Distributed transaction BASE theory

BASE theory is an extension and supplement to CAP and AP scheme in CAP. Even if AP scheme is selected, how to achieve C better in the end.

BASE is the abbreviation of three phrases: basic availability, flexible state, and final consistency. The core idea is that even if strong consistency cannot be achieved, applications can adopt appropriate ways to achieve final consistency.

A practical example of CAP in service

For the CAP of the project, please refer to li yunhua’s book learning architecture from scratch, in which chapter 21,22 describes the theoretical details of CAP and the evolution process of CAP version in detail.

Here the emphasis is on how to guide and apply the god-like CAP in our micro services. I will probably cite some common examples

Service registry, AP or CP?

Problems solved by the service registry

Before we discuss CAP, let’s clarify what the service registry is primarily about: service registration and service discovery.

  • Service registration: The instance registers its service information with the registry, including the host IP address of the service, the Port of the service, and the status and access protocol information of the service.

  • Service discovery: Instances request information about services that the registry relies on, and service instances obtain information about registered service instances from the registry to request services they provide.

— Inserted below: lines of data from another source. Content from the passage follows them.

/-- A stitched segment line (R161 to R166): group, line number, the planes of each segment column (none listed where it is blind), the
blind runs and the hedgerows. -/
structure StLine where
  group : Nat
  a : Nat
  cols : List (List Nat)
  runs : List BlindRun
  hedges : List HedgeLine
  deriving DecidableEq, Repr

/-- A trim hand-over that a band tick has made due (R169): the first line it applies from, the software's values by local sub-stream and
registration's values by package-wide sub-stream. -/
structure TrimDue where
  first : Nat
  soft : Option (List (Int × Int))
  reg : List (Nat × Int × Int)
  deriving DecidableEq, Repr

/-- The stitchers of the part. -/
structure Stitch where
  /-- By package-wide sub-stream. -/
  src : List (Nat × SrcHist)
  /-- By tile × 4 + window. -/
  imps : List (Nat × ImpWin)
  /-- By tile × 8 + group: the next line to build. -/
  next : List (Nat × Nat)
  /-- By tile: lines in the stitcher, oldest first. -/
  built : List (Nat × List StLine)
  /-- By tile × 8 + group: completed lines of the bands in flight, newest first. -/
  done : List (Nat × List StLine)
  /-- By (tile × 8 + group) × 16 + hedgerow: the band measured, the sum and the count (R164). -/
  mad : List (Nat × (Nat × Nat × Nat))
  /-- By package-wide sub-stream: TRIM_X and TRIM_Y by the first line they apply from, newest first. -/
  trims : List (Nat × List (Nat × Int × Int))
  /-- By tile. -/
  due : List (Nat × TrimDue)
  /-- Values that registration hands over at the next band tick (R169). -/
  reg : List (Nat × Int × Int)
  deriving DecidableEq, Repr

def Stitch.idle : Stitch := ⟨[], [], [], [], [], [], [], [], []⟩

/-! Reference and registration (R173 to R206). -/

/-- A stripe that passed its checks (R176 to R180): job, group, repeat, lines, columns, its bytes as received, its samples by line, column and
plane, and its privet cells. -/
structure RefStripe where
  job : Nat
  group : Nat
  rep : Nat
  line0 : Nat
  lines : Nat
  x0 : Nat
  cols : Nat
  raw : Bytes
  rows : List (List (List Nat))
  cells : List (List Nat)
  deriving DecidableEq, Repr

/-- The ring of a tile and group (R181 to R183): the stripes of the open set, the complete sets, oldest first, the lowest global line
index that has not been freed, and the offset in the ring at which the next stripe is stored. -/
structure RefRing where
  cur : List RefStripe
  sets : List (List RefStripe)
  low : Nat
  at_ : Nat
  deriving DecidableEq, Repr

def RefRing.idle : RefRing := ⟨[], [], 0, 0⟩

/-- A row of the decimated copy (R168): its band, its first line and its cells, none where invalid. -/
structure DecRow where
  n : Nat
  a : Nat
  cells : List (Option Nat)
  deriving DecidableEq, Repr

/-- What the correlator found for a patch (R188): the score (0 where the patch is unused), dx, dy and the centre. -/
structure PatchRes where
  c : Nat
  dx : Int
  dy : Int
  x : Nat
  deriving DecidableEq, Repr

/-- A registration solution in the units of R189, with its elastic nodes. -/
structure Sol where
  dy : Int
  dx : Int
  scale : Int
  skew : Int
  nodes : List Int
  deriving DecidableEq, Repr

/-- What the outcome rules made of a band's solve (R192): group, band, solution used or carried, confidence, patches used, flags, stitch
residual, hold count. -/
structure RefOut where
  group : Nat
  n : Nat
  sol : Sol
  conf : Nat
  used : Nat
  held : Bool
  expired : Bool
  fail : Bool
  clamped : Bool
  track : Bool
  res : Nat
  hold : Nat
  deriving DecidableEq, Repr

/-- A repeat being captured (R199): its repeat count, whether it is good so far, and by reference pixel the count and the sums by plane. -/
structure Capture where
  k : Int
  good : Bool
  sums : List (Nat × (Nat × List Nat))
  deriving DecidableEq, Repr

/-- Learning of a group's reference (R198 to R200): the repeat count at a request, the repeat count learning began at, the next line to enter a
capture, the repeat being captured, the captures held, the tiles whose median is complete with the repeat count then, the learned reference and whether it is in effect. Pixels are keyed by
line times columns plus column. -/
structure Learn where
  req : Option Int
  since : Int
  next : Nat
  cur : Option Capture
  caps : List (List (Nat × List Nat))
  median : List Nat
  medianAt : Int
  image : List (Nat × List Nat)
  done : Bool
  deriving DecidableEq, Repr

def Learn.idle : Learn := ⟨none, 0, 0, none, [], [], 0, [], false⟩

/-- The reference units of the part. -/
structure RefState where
  /-- By group: the SEQ of the last stripe, plus one. -/
  seqs : List (Nat × Nat)
  /-- Stripes on their way to each tile, oldest first. -/
  coming : List (Nat × List RefStripe)
  /-- By (bank × 8 + tile) × 8 + group. -/
  rings : List (Nat × RefRing)
  /-- By group: the next band whose lead is checked. -/
  leadNext : List (Nat × Nat)
  /-- Bands blind with REF_LATE: group and band. -/
  late : List (Nat × Nat)
  /-- While the swap is armed: by group, the next band whose lead is checked against the job in SHADOW (R285). -/
  leadAhead : List (Nat × Nat)
  /-- While the swap is armed: bands whose lead check against the job in SHADOW failed (R285). -/
  lateNext : List (Nat × Nat)
  /-- By tile × 8 + group: the decimated copy, newest row first. -/
  dec : List (Nat × List DecRow)
  /-- Patch results by group and band, newest first. -/
  patches : List ((Nat × Nat) × List PatchRes)
  /-- Solution items that have arrived: group, band, words; oldest first. -/
  items : List (Nat × Nat × List Nat)
  /-- By bank × 8 + group: the last good solution; INIT where none is listed. -/
  good : List (Nat × Sol)
  /-- Outcomes of recent bands, newest first. -/
  outs : List RefOut
  /-- By tile × 8 + group: the next band to warp. -/
  warpNext : List (Nat × Nat)
  /-- By bank × 8 + group. -/
  learns : List (Nat × Learn)
  /-- ALIVE of the next registration record. -/
  alive : Nat
  /-- By group: the first band of a new job, where the last good solution begins anew (R192). -/
  fresh : List (Nat × Nat)
  deriving DecidableEq, Repr

def RefState.idle : RefState := ⟨[], [], [], [], [], [], [], [], [], [], [], [], [], [], 0, []⟩

/-! Segmentation and the collector (R207 to R236). -/

/-- A pixel as segmentation sees it (R209 to R211): candidate, strong, excluded for a reason other than class 15, excluded at all, ΔE,
dark, privet class and the signed plane differences. -/
structure SegPix where
  cand : Bool
  strong : Bool
  blind : Bool
  excl : Bool
  de : Nat
  dark : Bool
  cls : Nat
  diffs : List Int
  deriving DecidableEq, Repr

/-- A segment line before morphology: line, band and pixels. -/
structure SegLine where
  a : Nat
  n : Nat
  px : List SegPix
  deriving DecidableEq, Repr

/-- A bramble (R213 to R216): ID, first and last line, its runs in the line before and in the line at hand, and its features. `maxAt` is
the line, column and plane of MAX_DIFF; `lo` and `hi` are the lines it occupies in the edge columns. -/
structure Bramble where
  id : Nat
  line0 : Nat
  last : Nat
  prev : List (Nat × Nat)
  cur : List (Nat × Nat)
  x0 : Nat
  x1 : Nat
  area : Nat
  strong : Nat
  dark : Nat
  sumDe : Nat
  peakDe : Nat
  peakX : Nat
  peakLine : Nat
  peakCls : Nat
  maxDiff : Int
  maxLine : Nat
  maxX : Nat
  maxPlane : Nat
  clsMask : Nat
  blindAdj : Bool
  lo : List Nat
  hi : List Nat
  deriving DecidableEq, Repr

/-- Why a bramble closed (R214). -/
inductive CloseWhy where
  | plain | continues | shortBand | changeover | truncated
  deriving DecidableEq, Repr

/-- A kept bramble of a tile (R215 to R218): tile, group, the band it closed in, why it closed, its edges, the sub-stream of its peak, its
class, and what classification did. -/
structure Frag where
  tile : Nat
  group : Nat
  n : Nat
  br : Bramble
  why : CloseWhy
  edgeLo : Bool
  edgeHi : Bool
  peakSub : Nat
  cls : Nat
  verdict : Bool
  drop : Bool
  noVerdict : Bool
  deriving DecidableEq, Repr

/-- Unlabelled runs of a band (R213): their count and pixels, the CAUSE bits, and the lines and columns they span. -/
structure Unlab where
  runs : Nat
  pixels : Nat
  cause : Nat
  l0 : Nat
  l1 : Nat
  x0 : Nat
  x1 : Nat
  deriving DecidableEq, Repr

/-- Segmentation of a group on a tile: the last lines before morphology, newest first; the next line to label; open brambles, earliest
first; the next serial number; kept brambles and unlabelled runs of the bands not yet in a slot; the first band not done in class 4 and
the bands done in class 5; and the brambles that were open at the end of each labelled band, newest first (R214). -/
structure SegState where
  buf : List SegLine
  next : Nat
  brambles : List Bramble
  serial : Nat
  frags : List Frag
  unl : List (Nat × Unlab)
  done4 : Nat
  done5 : List Nat
  ends : List (Nat × List Bramble)
  deriving DecidableEq, Repr

def SegState.idle : SegState := ⟨[], 0, [], 0, [], [], 0, [], []⟩

/-- A result slot (R224): its band, the tile's kept brambles and the unlabelled runs by group. -/
structure Slot where
  n : Nat
  frags : List Frag
  unl : List (Nat × Unlab)
  deriving DecidableEq, Repr

/-- A bramble ready for its record (R227, R228): its fragments merged, with MERGED and EDGE. -/
structure Merged where
  frag : Frag
  merged : Bool
  edge : Bool
  noVerdict : Bool
  marks : List CloseWhy
  blindAdj : Bool
  deriving DecidableEq, Repr

/-- A band and group that the collector has finished (R228): the records kept in order, the brambles summarised and the unlabelled runs. -/
structure Collected where
  n : Nat
  group : Nat
  kept : List Merged
  rest : List Merged
  unl : List Unlab
  deriving DecidableEq, Repr

/-- The segmentation pipelines and the collector. -/
structure Seg where
  /-- By tile × 8 + group. -/
  segs : List (Nat × SegState)
  /-- Verdicts on their way, oldest first: tile, group, band, words. -/
  verdicts : List (Nat × Nat × Nat × List Nat)
  /-- Descriptors on their way to the classification engines, oldest first: tile, group, band, words. -/
  descs : List (Nat × Nat × Nat × List Nat)
  /-- By tile × 2 + slot. -/
  slots : List (Nat × Slot)
  /-- Results that COL_LATE has replaced: tile and band (R225). -/
  void : List (Nat × Nat)
  /-- The band being served, the tiles served of it, and what they gave. -/
  band : Nat
  turn : Nat
  got : List Frag
  gotUnl : List (Nat × Unlab)
  ready : List Collected
  /-- Records that the queue has not taken (R228). -/
  held : List QItem
  alive : Nat
  /-- Marker positions on their way to the marker ring, each with MIN_GAP of its band's job, and the last position appended (R232). -/
  marks : List (Int × Nat)
  lastMark : Option Int
  /-- Services of this cycle's COLLECTOR_SERVE commands already made for a slot that had to be free (R233). -/
  ahead : Nat
  deriving DecidableEq, Repr

def Seg.idle : Seg := ⟨[], [], [], [], [], 0, 0, [], [], [], [], 0, [], none, 0⟩

/-! Vector engines (R237 to R262). -/

/-- An entry of a port's FIFO (R244, R246): a beat of 16 lanes or a scalar word, each with END, a band mark, or the END, marked LOST, of an item that a
missed deadline has cut short; `n` is its band. -/
inductive FifoEntry where
  | beat (n : Nat) (lanes : List Nat) (last : Bool)
  | word (n : Nat) (w : Nat) (last : Bool)
  | mark (n : Nat)
  | lost (n : Nat)
  deriving DecidableEq, Repr

/-- An engine beside its registers (R237, R240 to R246). Registers, accumulators and predicates that are 0 are not listed: scalars by
number, vector lanes by 16 × register + lane, accumulator lanes likewise (48-bit two's complement), predicates by number. `run` is the
entry: 0 none, 1 INIT, 2 BAND, 3 ABORT, 5 ended by a fault. -/
structure EngState where
  s : List (Nat × Nat)
  v : List (Nat × Nat)
  acc : List (Nat × Nat)
  p : List (Nat × Nat)
  pc : Nat
  run : Nat
  bank : Nat
  band : Nat
  /-- The band of its next BAND entry, and the lowest band whose input it still takes. -/
  next : Nat
  floor : Nat
  latches : Nat
  /-- It has arrived at its cluster's barrier. -/
  bar : Bool
  halted : Bool
  /-- INIT is due for an assignment (R242). -/
  initDue : Bool
  fifo0 : List FifoEntry
  fifo1 : List FifoEntry
  /-- What the pipeline taps have on its way to the ports, oldest first: one entry of a port arrives in an EVTC cycle. -/
  way0 : List FifoEntry
  way1 : List FifoEntry
  /-- The rest of an item is discarded at a port up to its END (R246): the item's band. -/
  skip0 : Option Nat
  skip1 : Option Nat
  /-- The FIFO of the output port; whether the program has begun an item there that has no END; and the words of an item that its destination has
  taken so far. -/
  out : List FifoEntry
  part : Bool
  taken : List Nat
  /-- Bands it has executed DONE for, newest first. -/
  done : List Nat
  /-- The last band it missed while halted (R259). -/
  missed : Option Nat
  /-- Its INIT was abandoned at a resume (R259). -/
  past : Bool
  /-- The TB0 at which HALT was written last. -/
  haltTb0 : Option Nat
  deriving DecidableEq, Repr

def EngState.idle : EngState := ⟨[], [], [], [], 0, 0, 0, 0, 0, 0, 0, false, false, false, [], [], [], [], none, none, [], false, [], [], none, false, none⟩

/-- The engines of the part. -/
structure Engines where
  /-- By tile × 128 + engine. -/
  engs : List (Nat × EngState)
  /-- By tile × 256 + source: the next band whose mark a pipeline tap places (R246). -/
  marks : List (Nat × Nat)
  /-- By tile × 128 + instance code: the bands below it have had their deadline check (R58). -/
  due : List (Nat × Nat)
  /-- By tile, DST and queue: the engine whose item the destination is taking, and the engine it served last (R249). -/
  serves : List (Nat × Option Nat × Nat)
  deriving DecidableEq, Repr

def Engines.idle : Engines := ⟨[], [], [], []⟩

/-! Life cycle (R437 to R457). -/

/-- The fuses of the security block (R439, R446, R453): the three state bits, PROGRAMMED and REVOKED of the owner slots by bit, ERASED, and the
owner hashes. -/
structure Fuses where
  life : Nat
  programmed : Nat
  revoked : Nat
  erased : Bool
  hashes : List (Nat × Nat)
  deriving DecidableEq, Repr

def Fuses.blank : Fuses := ⟨0, 0, 0, false, []⟩

/-- A job key of key RAM (R449): its KEY_ID, the key and the slot that signed its installation. -/
structure JobKey where
  id : Nat
  key : Bytes
  slot : Nat
  deriving DecidableEq, Repr

/-- A command that runs (R442, R444): its OP, its session, its bytes, and the result of the checks. -/
structure LcsCmd where
  op : Nat
  session : Nat
  bytes : Bytes
  result : Nat
  deriving DecidableEq, Repr

/-- The security block beside its registers: fuses; loaded owner keys by slot; job keys by entry; sealed 64-byte granules by address / 64,
rising (R451); the SCOPE of an open vendor debug session, its end on TB0 and the engines it has halted and given breakpoints (R452); the
command that runs; a RETURN has stopped inspection (R453); the part is in internal scan (R451); a vendor debug session that has run out ends with
the present cycle, behind the accesses of it (R456). -/
structure Lcs where
  fuses : Fuses
  owners : List (Nat × Bytes)
  jobKeys : List (Nat × JobKey)
  seals : List Nat
  scope : Nat
  debugEnd : Nat
  debugEngs : List Nat
  cmd : Option LcsCmd
  returning : Bool
  scan : Bool
  expiring : Bool
  deriving DecidableEq, Repr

Some of the components currently serving as registries are: Dubbo’s ZooKeeper, SpringCloud’s Eureka, Consul, rocketMq’s nameServer, and HDFS’s nameNode. At present, dubbo and SpringCloud are the mainstream microservices, and ZooKeeper and Eureka are the most used. Let’s take a look at how to choose a registry according to CAP theory. (ZK can also be used for SpringCloud, though it is not a mainstream option).

They choose the CP

Zookeep ensures that CP, that is, the access request to ZooKeeper at any time can obtain consistent data results, and the system has fault tolerance for network segmentation, but it cannot guarantee the availability of each service. From a practical point of view, when using ZooKeeper to obtain the service list, if the ZK is electing or more than half of the machines in the ZK cluster are unavailable, the data will not be available. Therefore, ZK cannot guarantee service availability.

Had to choose the AP

Eureka guarantees AP, and eureka prioritizes availability in design. Every node is equal, and the failure of some nodes will not affect the work of normal nodes. There will be no leader election process similar to ZK. As long as one Eureka exists, the entire service is guaranteed to be available, although the information on the service may not be up to date.

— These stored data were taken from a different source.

/-- A command that `f` picks has been taken ahead of its turn. -/
def State.tookEarly (s : State) (f : Instr → Bool) : Bool := s.cyc.early.any f

/-- The turn of a command that has been taken ahead of it. -/
def State.dropEarly (s : State) (f : Instr → Bool) : State := { s with cyc := { s.cyc with early := s.cyc.early.eraseP f } }

/-- The header of an LCP request. -/
def lcpHdr : Instr → Option LcpHdr
  | .lcpOpen h _ | .lcpClose h _ | .lcpKeepalive h _ | .lcpRead h _ | .lcpWrite h _ | .lcpModify h _ | .lcpReadList h _ | .imageOpen h _
  | .imageData h _ | .imageAbort h _ | .lcpNotifyAck h _ | .lcpSubscribe h _ | .lcpEnumerate h _ | .lcpIdentify h _ | .lcpReset h _
  | .lcpRef h _ => some h
  | _ => none

/-- A request that waits in this cycle meets a condition. -/
def State.lcpAhead (s : State) (f : LcpHdr → Bool) : Bool := s.pending.any fun i => (lcpHdr i).any f

/-! Access errors (R36, R43). -/

/-- SYS_ERR_ADDR.SESSION of an origin. -/
def originSession (o : Origin) : Nat :=
  match o with
  | .session n => n
  | _ => 0

/-- A failing register or window access is recorded at the tile its address names, or at tile 0 (R36). -/
def State.recordErr (s : State) (o : Origin) (a : Nat) (write access : Bool) : State :=
  let t := if s.id.fitted (addrTile a) then addrTile a else 0
  let s := if s.is t SYS_ERR_ADDR_ERR || s.is t SYS_ERR_ACCESS_ERR then s
    else (s.wr t SYS_ERR_ADDR_LO a).wr t SYS_ERR_ADDR_HI (a / 2 ^ 32 % 256 + 256 * originSession o + 2048 * bitN write + 4096 * bitN access)
  s.setF t (if access then SYS_ERR_ACCESS_ERR else SYS_ERR_ADDR_ERR)

/-- An access error at register `f` of tile `t`. -/
def State.refuse (s : State) (o : Origin) (t : Nat) (f : Fld) (write : Bool) : State := s.recordErr o (addrOf t f.blk f.off) write true

/-! Banks (R264, R267). -/

/-- The bank of band `n`: while a bank is RETIRING after a swap at band tick m, bands before m keep it. -/
def State.bankOf (s : State) (n : Nat) : Nat :=
  match s.retiring with
  | some m => if n < m then 1 - s.bank else s.bank
  | none => s.bank

/-- A field as the structure of band `n` has it. -/
def State.rdN (s : State) (n t : Nat) (f : Fld) : Nat := s.rdB (s.bankOf n) t f

/-- A signed field as the structure of band `n` has it. -/
def State.rdSN (s : State) (n t : Nat) (f : Fld) : Int := s.rdSB (s.bankOf n) t f

/-- What the structure of bank `b` gives. -/
def State.inBank (s : State) (b : Nat) (f : State → α) : α := f { s with bank := b, retiring := none }

/-- The bank that is not the newest band's: SHADOW, or the RETIRING bank (R264). -/
def State.shadow (s : State) : Nat := 1 - s.bank

/-! Tiles. -/

/-- The tile is fitted. -/
def State.fit (s : State) (t : Nat) : Bool := s.id.fitted t

/-- The fitted tiles. -/
def State.tiles (s : State) : List Nat := List.range s.id.variant.tiles

/-- A change of the state for each fitted tile in turn. -/
def State.eachTile (s : State) (f : Nat → State → State) : State := s.tiles.foldl (fun s t => f t s) s

/-! Memory windows (R37). -/

/-- The canonical form of the memory windows: addresses strictly rising, and no entry that holds what an unlisted address reads as (0). -/
def Memory.wf (m : List Host.Cell) : Bool := smOk (fun _ => 0) m

/-- A byte of a memory window, 0 where none has been written (DESIGN CHOICE, log 3). -/
def State.byte (s : State) (a : Nat) : Byte := smGet 0 a s.mem

/-- The state with a byte of a memory window set. -/
def State.setByte (s : State) (a : Nat) (v : Byte) : State := { s with mem := smSet 0 a v s.mem }

/-- `n` bytes from an address on. -/
def State.bytes (s : State) (a n : Nat) : Bytes := (List.range n).map fun i => s.byte (a + i)

/-- The state with bytes set from an address on. -/
def State.setBytes (s : State) (a : Nat) (bs : Bytes) : State :=
  match bs with
  | [] => s
  | b :: bs => (s.setByte a b).setBytes (a + 1) bs

/-- The little-endian number of `n` bytes at an address. -/
def State.memLE (s : State) (a n : Nat) : Nat := leNat (s.bytes a n)

/-- A byte address in pipeline memory of tile `t` (R37). -/
def pipeAddr (t off : Nat) : Nat := addrOf t 0x50 off

/-! Time. -/

/-- TB1 in ns, as a read of it returns (R311). -/
def State.tb1 (s : State) : Nat := s.tim.tb1 / 2 ^ 32 % 2 ^ 64

/-- Time base `k` in ns. -/
def State.base (s : State) (k : Nat) : Nat :=
  match k with
  | 0 => s.tim.tb0
  | 1 => s.tb1
  | 2 => s.tim.tb2 / 2 ^ 32 % 2 ^ 64
  | _ => s.tim.tb3 / 2 ^ 32 % 2 ^ 64
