/-- LNK_LANE_CLR_PRBS (R108). -/
def execLnkLaneClrPrbs (t : Tile) (n : Lane) (s : State) : Answer :=
  onTile s t fun s => (s.clrCount64 t (LNK_LANE_PRBS_ERR_LO n)).clrCount64 t (LNK_LANE_PRBS_BITS_LO n)

/-- LNK_PORT_CLR_FAILS (R108). -/
def execLnkPortClrFails (t : Tile) (p : Port) (s : State) : Answer := onTile s t fun s => s.clrCount t (LNK_PORT_FAILS p)

/-- LNK_PORT_CLR_DROPS (R108). -/
def execLnkPortClrDrops (t : Tile) (p : Port) (s : State) : Answer := onTile s t fun s => s.clrCount t (LNK_PORT_DROPS p)

/-- FXL_CLR_LINES (R109). -/
def execFxlClrLines (t : Tile) (p : Port) (s : State) : Answer :=
  onTile s t fun s => [0, 1, 2, 3].foldl (fun s u => s.clrCount t (FXL_PORT_LINES p u)) s

/-- FXL_CLR_CRC_ERR (R109). -/
def execFxlClrCrcErr (t : Tile) (p : Port) (s : State) : Answer := onTile s t fun s => s.clrCount t (FXL_PORT_CRC_ERR p)

/-- FXL_CLR_FRAME_ERR (R109). -/
def execFxlClrFrameErr (t : Tile) (p : Port) (s : State) : Answer := onTile s t fun s => s.clrCount t (FXL_PORT_FRAME_ERR p)

/-- FXL_CLR_DISCARD (R109). -/
def execFxlClrDiscard (t : Tile) (p : Port) (s : State) : Answer := onTile s t fun s => s.clrCount t (FXL_PORT_DISCARD p)

/-- FXL_CLR_TRIG (R109). -/
def execFxlClrTrig (t : Tile) (p : Port) (s : State) : Answer := onTile s t fun s => s.clrCount t (FXL_PORT_TRIG p)

end Sys2Proof.Machine
end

Data consistency between ZooKeeper and Eureka is abnormal

To be clear, Eureka was originally created as a registry, but ZK exists more as a distributed coordination service, simply because its features are assigned to the registry by Dubbo. Its responsibility is more to ensure that data (configuration data, state data) is consistent across all services under its jurisdiction. Therefore, it is not difficult to understand why ZK is designed as CP rather than AP. The core algorithm of ZK, ZAB, is to solve the problem of consistent synchronization of data among multiple services in distributed system.

The deeper reason is that ZooKeeper is constructed according to CP principle, that is, it must keep the data of each node consistent. If zooKeeper nodes are disconnected or the network is divided in the cluster (for example, the subnets of switches cannot communicate with each other), ZK will remove them from its management scope. The external world cannot access these nodes, even if they are healthy and can provide normal services, resulting in the loss of requests to these nodes.

However, Eureka has no such concerns at all. Its nodes are relatively independent and there is no need to consider the problem of data consistency. This should be because Eureka was designed for the registry. This is more conducive to maintaining and ensuring the robustness of Eureka in operation.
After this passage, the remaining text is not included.